Beethoven’s Judas Maccabaeus Variations drew comparison with the Steven Isserlis and Robert Levin partnership a week earlier – and unfortunately most were unfavourable. From as early as Handel’s theme something was immediately awry, as the two musicians placed deliberate emphasis on particular notes and made the phrasing uneven, even before the first Variation. Lazic proceeded to take the lead with impressive attention to detail, and his flourishing chords that picked up after the minor-key Variation were beautifully rendered. The canonic sixth Variation returned to the oddly exaggerated note emphasis from both, however, and the roomy penultimate Variation, like a recitative in its outer sections, was extended a little too much.
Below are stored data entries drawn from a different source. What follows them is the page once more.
-- ==== Sys2Proof/Machine/Store.lean ====
section
/-! DEFINITION. StoreA, StoreB and StoreC (43_store.md). -/

namespace Sys2Proof.Machine

/-- StoreA: `M[addr] <- A` (R130). -/
def execStoreA (addr : Addr) (s : State) : Host.Outcome State Fault Refusal :=
  .next (s.storeFrom .A addr Opcode.storeA.length)

/-- StoreB: `M[addr] <- B` (R131). -/
def execStoreB (addr : Addr) (s : State) : Host.Outcome State Fault Refusal :=
  .next (s.storeFrom .B addr Opcode.storeB.length)

/-- StoreC: `M[addr] <- C` (R132). -/
def execStoreC (addr : Addr) (s : State) : Host.Outcome State Fault Refusal :=
  .next (s.storeFrom .C addr Opcode.storeC.length)

end Sys2Proof.Machine
end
After this rather indulgent performance Schubert’s Sonata for Arpeggione (a bowed guitar) and Piano restored the balance. With the arpeggione itself an obsolete instrument, the cello remains the ultimate beneficiary of this work, even if the demands made on its high register are considerable. Wispelwey handled these with ease, and both musicians enjoyed the springy dance episodes that made up the second group of thematic material. Once again Lazic secured detailed yet highly musical accompaniment, and the pair found plenty of room for a restful Adagio. Wispelwey’s cantabile tone for the Allegretto finale was most appropriate, with spikier dance sections characterized by crisp piano-playing from Lazic.

A characterful if rather aggressive performance of Britten’s Sonata followed, at times threatening to remove the cellist’s bow hair altogether! Edgy does not come close to describing the ‘Dialogo’, which sprang forward in a manic rush, though time was found for an atmospheric end on Wispelwey’s harmonics. Most successful was the pizzicato ‘Scherzo’, a tribute to Bartók that both players kept exquisitely controlled and shaded. The ‘Elegia’ felt too fraut at a rather unhinged climax, approached by Wispelwey with a wild portamento, and the weighty ‘March’ was loud at its end. Finally the ‘Moto perpetuo’ pitted the rat-a-tat cello figures against Lazic’s more sustained accompaniment, with definition overcoming repeated stick-on-string sounds by the cellist, before the two finished in a hugely expansive unison.

As an encore to sooth the fevered brow of the audience (if not BBC Radio 3 listeners) was Fauré’s Après un Rêve; the completion of a varied recital during which the performances could never be accused of sitting on the fence!